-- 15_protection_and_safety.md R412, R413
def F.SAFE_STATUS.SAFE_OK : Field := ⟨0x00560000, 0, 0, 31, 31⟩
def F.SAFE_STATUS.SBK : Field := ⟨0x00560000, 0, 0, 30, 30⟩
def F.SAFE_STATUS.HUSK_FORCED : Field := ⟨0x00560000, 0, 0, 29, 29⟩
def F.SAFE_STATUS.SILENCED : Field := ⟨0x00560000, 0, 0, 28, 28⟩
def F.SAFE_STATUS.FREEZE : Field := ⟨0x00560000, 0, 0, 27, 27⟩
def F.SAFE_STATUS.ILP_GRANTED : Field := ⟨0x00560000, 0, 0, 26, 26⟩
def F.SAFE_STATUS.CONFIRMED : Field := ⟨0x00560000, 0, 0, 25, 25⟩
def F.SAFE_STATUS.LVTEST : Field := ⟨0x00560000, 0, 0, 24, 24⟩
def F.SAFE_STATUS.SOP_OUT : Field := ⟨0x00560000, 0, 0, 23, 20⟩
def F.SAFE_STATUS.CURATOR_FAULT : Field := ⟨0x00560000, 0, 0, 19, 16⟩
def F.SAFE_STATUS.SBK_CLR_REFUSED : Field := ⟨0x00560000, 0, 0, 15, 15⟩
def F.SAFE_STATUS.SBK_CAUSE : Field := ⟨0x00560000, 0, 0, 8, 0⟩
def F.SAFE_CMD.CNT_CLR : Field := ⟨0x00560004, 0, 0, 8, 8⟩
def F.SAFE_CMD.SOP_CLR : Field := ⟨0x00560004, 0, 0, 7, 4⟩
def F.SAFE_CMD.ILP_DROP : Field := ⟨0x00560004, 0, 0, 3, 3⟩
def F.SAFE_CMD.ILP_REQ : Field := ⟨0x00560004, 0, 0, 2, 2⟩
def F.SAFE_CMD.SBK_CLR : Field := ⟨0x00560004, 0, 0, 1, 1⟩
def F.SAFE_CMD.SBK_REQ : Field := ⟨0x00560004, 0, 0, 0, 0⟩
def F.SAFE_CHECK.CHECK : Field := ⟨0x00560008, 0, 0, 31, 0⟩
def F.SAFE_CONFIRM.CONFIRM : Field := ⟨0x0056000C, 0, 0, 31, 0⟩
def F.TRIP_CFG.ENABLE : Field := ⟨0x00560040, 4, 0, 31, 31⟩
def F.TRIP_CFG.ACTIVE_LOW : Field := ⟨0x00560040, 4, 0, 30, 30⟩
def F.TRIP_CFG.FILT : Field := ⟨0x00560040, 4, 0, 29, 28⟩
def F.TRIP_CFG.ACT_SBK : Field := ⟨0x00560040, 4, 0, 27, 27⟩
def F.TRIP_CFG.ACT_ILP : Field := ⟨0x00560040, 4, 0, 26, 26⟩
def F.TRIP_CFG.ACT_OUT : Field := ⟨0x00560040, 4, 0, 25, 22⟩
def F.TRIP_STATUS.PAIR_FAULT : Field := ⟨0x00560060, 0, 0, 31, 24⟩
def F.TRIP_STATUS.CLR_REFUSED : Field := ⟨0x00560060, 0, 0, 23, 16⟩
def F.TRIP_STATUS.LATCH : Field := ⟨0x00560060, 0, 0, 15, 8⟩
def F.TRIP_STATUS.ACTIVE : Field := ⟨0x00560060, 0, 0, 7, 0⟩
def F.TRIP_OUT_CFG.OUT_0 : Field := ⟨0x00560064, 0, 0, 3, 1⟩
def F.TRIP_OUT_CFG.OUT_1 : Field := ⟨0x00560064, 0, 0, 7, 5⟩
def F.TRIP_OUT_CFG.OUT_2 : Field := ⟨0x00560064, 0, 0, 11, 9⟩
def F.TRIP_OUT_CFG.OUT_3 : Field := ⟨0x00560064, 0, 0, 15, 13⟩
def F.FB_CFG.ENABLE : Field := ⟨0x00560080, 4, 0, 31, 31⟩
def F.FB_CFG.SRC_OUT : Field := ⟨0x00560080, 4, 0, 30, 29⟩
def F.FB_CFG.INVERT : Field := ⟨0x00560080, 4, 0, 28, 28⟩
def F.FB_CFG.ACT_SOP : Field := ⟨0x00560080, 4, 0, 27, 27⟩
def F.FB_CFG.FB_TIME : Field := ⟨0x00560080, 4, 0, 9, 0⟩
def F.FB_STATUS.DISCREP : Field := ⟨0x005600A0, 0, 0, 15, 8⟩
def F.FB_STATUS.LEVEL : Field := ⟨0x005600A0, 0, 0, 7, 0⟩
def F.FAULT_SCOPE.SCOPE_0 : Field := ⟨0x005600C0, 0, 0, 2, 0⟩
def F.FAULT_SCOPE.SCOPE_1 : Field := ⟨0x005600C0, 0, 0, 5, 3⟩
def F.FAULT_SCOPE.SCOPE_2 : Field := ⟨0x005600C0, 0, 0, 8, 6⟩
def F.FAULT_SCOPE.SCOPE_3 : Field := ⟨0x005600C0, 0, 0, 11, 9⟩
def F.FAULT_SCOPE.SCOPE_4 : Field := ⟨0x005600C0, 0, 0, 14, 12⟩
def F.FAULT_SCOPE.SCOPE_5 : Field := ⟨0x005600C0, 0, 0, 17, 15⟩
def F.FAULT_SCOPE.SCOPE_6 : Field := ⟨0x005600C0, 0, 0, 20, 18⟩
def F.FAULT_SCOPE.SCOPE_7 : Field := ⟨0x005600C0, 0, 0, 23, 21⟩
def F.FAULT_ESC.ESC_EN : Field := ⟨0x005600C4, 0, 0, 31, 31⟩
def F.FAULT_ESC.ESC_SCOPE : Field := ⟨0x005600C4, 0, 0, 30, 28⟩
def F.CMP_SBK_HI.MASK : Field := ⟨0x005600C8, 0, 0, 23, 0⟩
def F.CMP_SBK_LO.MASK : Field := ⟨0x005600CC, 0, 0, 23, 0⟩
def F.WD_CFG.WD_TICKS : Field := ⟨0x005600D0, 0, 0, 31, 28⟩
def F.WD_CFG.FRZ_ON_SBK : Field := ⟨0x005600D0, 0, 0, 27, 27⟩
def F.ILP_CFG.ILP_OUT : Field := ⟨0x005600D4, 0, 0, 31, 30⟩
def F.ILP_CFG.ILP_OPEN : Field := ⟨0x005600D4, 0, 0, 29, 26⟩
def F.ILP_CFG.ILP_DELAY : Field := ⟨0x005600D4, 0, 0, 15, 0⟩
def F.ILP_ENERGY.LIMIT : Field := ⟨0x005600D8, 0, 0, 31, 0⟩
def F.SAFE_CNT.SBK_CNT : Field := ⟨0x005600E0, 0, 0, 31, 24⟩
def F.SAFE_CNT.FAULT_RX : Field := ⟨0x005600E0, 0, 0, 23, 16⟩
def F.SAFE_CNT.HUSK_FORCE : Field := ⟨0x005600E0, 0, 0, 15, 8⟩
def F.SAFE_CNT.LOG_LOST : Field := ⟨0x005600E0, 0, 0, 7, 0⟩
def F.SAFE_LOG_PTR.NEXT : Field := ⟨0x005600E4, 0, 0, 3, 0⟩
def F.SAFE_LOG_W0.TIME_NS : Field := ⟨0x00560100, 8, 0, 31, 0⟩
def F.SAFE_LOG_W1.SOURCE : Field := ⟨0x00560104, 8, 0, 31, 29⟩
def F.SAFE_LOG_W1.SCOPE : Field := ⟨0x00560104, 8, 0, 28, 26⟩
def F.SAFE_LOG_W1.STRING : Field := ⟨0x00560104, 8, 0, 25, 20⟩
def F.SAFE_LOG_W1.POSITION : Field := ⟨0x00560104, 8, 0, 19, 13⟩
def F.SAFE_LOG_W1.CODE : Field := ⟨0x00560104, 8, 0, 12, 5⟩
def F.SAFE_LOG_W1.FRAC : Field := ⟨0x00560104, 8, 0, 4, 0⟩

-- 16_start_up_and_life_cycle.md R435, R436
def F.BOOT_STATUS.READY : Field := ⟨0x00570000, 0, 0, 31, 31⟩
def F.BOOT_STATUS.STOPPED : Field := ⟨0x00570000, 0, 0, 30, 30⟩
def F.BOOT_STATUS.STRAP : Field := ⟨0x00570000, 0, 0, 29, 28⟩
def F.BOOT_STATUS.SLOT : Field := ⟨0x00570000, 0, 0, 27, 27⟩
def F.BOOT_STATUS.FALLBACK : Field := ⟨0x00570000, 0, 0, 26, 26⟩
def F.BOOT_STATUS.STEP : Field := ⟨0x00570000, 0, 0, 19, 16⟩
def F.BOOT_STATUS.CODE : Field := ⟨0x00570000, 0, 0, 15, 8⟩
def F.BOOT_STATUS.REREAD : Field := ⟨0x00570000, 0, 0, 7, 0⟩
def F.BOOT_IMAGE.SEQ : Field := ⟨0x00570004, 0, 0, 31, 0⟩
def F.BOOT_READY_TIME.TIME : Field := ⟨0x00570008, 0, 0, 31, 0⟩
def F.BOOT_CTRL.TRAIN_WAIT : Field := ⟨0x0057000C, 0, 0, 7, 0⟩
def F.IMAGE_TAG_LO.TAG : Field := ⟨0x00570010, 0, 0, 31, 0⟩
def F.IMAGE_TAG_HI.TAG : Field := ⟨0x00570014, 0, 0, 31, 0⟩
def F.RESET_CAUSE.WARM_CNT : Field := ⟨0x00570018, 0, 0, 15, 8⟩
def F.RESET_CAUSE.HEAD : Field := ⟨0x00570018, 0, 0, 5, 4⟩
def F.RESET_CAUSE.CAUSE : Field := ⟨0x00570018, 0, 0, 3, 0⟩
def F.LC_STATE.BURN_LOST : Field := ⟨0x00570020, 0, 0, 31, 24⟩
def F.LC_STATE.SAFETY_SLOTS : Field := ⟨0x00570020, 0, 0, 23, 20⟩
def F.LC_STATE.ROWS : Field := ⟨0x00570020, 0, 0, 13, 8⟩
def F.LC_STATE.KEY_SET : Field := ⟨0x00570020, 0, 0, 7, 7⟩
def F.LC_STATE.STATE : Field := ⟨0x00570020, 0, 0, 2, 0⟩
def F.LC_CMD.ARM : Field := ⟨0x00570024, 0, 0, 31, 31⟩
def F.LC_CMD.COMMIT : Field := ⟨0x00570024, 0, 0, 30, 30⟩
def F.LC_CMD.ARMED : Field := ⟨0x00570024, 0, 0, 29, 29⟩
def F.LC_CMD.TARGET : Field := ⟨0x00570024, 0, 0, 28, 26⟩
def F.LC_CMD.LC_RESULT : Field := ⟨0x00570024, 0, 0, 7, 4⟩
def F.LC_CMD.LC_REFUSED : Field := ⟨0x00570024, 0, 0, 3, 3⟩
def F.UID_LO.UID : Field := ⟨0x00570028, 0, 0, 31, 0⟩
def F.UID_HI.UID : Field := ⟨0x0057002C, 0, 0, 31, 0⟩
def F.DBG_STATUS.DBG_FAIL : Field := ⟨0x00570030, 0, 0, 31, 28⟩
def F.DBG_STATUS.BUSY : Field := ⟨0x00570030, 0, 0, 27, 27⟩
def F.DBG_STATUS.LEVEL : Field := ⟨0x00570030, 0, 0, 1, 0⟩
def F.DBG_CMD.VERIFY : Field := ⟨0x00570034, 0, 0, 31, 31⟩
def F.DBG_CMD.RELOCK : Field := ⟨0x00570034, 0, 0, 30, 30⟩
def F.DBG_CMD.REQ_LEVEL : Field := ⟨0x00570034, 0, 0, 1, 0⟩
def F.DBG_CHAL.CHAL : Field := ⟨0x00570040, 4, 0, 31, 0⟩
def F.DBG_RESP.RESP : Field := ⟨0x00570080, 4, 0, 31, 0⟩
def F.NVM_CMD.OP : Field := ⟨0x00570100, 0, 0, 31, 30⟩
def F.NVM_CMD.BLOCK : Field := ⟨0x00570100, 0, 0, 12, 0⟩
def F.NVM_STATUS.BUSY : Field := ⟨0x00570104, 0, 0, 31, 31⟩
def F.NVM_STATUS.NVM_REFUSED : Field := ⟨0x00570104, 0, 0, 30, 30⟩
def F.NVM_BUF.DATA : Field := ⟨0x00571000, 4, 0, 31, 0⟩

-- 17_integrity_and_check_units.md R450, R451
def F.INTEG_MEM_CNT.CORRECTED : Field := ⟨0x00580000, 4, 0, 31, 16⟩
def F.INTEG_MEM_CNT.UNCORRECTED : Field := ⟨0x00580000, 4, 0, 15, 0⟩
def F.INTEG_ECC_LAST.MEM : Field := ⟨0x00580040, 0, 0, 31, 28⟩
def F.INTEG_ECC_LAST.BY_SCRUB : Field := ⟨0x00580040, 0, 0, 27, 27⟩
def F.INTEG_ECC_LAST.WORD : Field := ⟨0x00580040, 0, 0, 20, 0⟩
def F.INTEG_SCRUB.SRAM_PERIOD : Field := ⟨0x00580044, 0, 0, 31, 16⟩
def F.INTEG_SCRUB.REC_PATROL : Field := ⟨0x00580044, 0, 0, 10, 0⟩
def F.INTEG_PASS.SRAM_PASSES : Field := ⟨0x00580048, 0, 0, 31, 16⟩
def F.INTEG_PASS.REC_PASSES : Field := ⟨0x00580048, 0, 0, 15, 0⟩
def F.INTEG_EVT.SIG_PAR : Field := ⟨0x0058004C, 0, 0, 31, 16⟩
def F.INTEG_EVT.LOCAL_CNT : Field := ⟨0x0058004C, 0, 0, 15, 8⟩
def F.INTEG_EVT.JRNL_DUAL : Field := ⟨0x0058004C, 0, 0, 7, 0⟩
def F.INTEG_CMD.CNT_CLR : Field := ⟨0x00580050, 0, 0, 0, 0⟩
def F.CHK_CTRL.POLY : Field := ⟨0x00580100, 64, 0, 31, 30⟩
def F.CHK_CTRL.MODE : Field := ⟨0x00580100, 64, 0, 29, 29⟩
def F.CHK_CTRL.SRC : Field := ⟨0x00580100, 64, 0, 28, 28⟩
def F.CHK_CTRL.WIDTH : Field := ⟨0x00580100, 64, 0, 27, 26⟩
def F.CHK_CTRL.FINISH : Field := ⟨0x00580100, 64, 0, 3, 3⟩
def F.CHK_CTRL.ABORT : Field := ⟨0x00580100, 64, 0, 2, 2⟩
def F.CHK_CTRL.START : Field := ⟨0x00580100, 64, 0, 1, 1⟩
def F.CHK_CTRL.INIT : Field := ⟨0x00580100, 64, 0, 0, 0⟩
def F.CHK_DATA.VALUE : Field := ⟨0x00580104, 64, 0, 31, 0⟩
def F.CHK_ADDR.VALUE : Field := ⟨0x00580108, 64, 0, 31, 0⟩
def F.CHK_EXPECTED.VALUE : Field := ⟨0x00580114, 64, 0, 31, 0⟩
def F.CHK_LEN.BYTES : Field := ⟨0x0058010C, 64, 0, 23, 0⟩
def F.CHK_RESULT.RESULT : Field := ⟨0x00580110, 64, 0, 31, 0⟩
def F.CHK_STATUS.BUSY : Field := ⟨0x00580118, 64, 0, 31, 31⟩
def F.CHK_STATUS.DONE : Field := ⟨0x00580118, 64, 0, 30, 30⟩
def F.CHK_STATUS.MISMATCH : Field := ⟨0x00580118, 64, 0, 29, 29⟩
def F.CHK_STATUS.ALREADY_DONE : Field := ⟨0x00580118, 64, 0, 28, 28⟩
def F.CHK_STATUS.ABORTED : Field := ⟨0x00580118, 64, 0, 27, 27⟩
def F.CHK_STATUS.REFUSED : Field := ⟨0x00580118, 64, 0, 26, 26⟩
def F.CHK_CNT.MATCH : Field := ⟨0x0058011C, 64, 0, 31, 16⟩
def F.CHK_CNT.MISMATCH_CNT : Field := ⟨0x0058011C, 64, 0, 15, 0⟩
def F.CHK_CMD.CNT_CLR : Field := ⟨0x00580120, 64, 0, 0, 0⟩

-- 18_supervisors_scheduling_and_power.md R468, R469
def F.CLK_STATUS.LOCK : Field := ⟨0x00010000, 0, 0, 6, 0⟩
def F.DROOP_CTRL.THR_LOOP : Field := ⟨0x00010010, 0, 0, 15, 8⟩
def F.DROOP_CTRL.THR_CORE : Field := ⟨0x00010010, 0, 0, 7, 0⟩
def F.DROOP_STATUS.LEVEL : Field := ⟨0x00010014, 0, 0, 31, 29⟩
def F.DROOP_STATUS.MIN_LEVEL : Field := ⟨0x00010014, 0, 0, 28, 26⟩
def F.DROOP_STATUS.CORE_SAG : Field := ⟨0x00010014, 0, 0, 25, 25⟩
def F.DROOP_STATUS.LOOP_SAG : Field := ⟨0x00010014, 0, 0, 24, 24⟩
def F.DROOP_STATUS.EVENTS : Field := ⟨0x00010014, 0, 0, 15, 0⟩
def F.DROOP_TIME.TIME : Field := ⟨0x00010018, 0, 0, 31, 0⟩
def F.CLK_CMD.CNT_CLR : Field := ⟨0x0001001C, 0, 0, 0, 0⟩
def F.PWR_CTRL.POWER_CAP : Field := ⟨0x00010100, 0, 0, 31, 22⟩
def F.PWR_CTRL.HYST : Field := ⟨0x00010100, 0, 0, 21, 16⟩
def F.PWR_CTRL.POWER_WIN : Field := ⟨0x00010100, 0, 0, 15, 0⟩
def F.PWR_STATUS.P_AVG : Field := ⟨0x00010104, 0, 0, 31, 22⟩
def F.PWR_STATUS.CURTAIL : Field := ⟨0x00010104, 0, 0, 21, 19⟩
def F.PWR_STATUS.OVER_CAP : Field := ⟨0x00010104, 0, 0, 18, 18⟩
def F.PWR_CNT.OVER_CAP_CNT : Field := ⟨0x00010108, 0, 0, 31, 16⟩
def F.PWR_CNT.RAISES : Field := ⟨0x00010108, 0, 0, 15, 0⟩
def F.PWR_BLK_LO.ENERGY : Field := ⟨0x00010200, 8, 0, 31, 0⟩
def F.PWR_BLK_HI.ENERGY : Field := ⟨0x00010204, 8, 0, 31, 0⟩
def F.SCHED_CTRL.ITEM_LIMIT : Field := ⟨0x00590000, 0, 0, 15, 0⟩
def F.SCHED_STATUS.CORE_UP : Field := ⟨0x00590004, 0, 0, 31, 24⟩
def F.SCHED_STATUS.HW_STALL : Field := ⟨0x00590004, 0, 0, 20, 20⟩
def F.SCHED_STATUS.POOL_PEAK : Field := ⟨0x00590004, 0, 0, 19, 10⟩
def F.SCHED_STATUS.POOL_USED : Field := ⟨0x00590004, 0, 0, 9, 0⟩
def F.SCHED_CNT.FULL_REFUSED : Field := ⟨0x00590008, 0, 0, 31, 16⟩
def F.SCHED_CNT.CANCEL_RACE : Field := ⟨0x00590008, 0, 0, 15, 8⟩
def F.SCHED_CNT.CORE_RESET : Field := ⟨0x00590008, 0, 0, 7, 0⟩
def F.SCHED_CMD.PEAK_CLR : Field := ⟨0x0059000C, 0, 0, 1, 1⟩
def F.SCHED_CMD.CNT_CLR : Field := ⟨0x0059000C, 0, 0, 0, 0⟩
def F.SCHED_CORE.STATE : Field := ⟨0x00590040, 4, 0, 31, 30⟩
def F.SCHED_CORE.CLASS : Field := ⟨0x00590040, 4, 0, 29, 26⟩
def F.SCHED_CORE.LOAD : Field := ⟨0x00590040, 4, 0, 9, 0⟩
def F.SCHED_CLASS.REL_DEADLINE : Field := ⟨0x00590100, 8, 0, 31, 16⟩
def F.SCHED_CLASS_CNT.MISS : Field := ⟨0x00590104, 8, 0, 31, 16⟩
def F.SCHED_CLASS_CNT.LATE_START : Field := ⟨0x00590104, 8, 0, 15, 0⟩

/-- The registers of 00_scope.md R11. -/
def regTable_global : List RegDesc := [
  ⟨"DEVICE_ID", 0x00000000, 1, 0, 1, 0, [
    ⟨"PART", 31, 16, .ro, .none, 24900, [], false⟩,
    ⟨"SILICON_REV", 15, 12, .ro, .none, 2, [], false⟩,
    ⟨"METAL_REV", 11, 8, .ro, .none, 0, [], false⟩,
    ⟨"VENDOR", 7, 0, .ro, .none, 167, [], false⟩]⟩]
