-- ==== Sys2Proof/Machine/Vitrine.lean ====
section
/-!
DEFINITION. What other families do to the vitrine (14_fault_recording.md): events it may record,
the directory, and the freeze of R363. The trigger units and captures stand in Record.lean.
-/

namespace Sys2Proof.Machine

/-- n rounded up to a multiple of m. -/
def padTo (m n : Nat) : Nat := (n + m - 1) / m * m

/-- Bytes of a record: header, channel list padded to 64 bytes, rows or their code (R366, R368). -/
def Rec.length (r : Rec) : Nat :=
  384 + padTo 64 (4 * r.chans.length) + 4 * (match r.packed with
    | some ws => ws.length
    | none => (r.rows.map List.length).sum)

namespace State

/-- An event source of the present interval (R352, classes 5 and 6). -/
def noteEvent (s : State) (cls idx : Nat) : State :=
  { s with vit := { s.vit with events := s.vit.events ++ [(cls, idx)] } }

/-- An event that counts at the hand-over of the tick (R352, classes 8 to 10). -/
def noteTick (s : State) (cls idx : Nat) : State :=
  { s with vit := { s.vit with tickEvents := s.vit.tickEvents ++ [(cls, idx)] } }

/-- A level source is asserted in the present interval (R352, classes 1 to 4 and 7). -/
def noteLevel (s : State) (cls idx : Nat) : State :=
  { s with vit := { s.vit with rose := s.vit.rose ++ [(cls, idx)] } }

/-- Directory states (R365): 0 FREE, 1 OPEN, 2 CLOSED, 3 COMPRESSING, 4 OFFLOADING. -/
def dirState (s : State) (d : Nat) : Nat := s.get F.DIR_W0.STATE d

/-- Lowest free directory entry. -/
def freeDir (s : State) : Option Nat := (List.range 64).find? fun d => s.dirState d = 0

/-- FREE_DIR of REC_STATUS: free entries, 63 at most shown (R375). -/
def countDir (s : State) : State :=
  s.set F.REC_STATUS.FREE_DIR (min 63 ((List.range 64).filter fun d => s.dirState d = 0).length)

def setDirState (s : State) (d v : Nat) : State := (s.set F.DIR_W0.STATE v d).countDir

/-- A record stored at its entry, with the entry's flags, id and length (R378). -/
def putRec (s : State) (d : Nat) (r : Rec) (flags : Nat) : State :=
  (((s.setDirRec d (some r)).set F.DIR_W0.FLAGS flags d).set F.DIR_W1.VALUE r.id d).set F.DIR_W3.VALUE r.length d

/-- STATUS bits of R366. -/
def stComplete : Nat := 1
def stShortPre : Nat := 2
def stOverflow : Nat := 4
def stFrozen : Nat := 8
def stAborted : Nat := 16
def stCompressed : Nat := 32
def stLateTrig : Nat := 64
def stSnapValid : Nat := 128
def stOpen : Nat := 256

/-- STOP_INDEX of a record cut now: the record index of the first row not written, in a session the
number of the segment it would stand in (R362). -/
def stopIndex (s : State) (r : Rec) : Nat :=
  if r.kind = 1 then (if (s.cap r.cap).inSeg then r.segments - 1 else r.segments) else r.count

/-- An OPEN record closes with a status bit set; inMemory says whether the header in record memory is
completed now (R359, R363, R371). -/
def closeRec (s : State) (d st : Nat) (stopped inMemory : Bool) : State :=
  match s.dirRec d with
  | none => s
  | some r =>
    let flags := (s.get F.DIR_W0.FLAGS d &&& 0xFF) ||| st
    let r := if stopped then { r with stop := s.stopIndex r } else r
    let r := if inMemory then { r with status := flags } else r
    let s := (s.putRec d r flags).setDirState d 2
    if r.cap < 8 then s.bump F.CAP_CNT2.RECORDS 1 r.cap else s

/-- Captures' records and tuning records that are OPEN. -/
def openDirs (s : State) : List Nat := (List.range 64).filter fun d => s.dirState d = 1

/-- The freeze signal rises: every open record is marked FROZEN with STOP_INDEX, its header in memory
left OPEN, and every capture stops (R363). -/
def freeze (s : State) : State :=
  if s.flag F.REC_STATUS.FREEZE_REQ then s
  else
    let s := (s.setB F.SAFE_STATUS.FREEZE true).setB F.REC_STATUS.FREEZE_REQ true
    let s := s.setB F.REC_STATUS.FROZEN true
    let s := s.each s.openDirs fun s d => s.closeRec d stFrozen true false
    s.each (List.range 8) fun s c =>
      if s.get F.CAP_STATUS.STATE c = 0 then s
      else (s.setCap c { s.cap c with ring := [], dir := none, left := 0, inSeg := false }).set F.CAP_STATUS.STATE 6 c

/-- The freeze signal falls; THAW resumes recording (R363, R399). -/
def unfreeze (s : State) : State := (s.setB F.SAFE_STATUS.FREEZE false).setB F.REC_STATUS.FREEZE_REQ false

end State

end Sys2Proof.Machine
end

........

## Task details
In the data above, find the line that contains "directory entry. -/" and the line that contains "def countDir (s". Repeat exactly those lines and every line between them, and only those.

## Exercise response
/-- Lowest free directory entry. -/
def freeDir (s : State) : Option Nat := (List.range 64).find? fun d => s.dirState d = 0

/-- FREE_DIR of REC_STATUS: free entries, 63 at most shown (R375). -/
def countDir (s : State) : State :=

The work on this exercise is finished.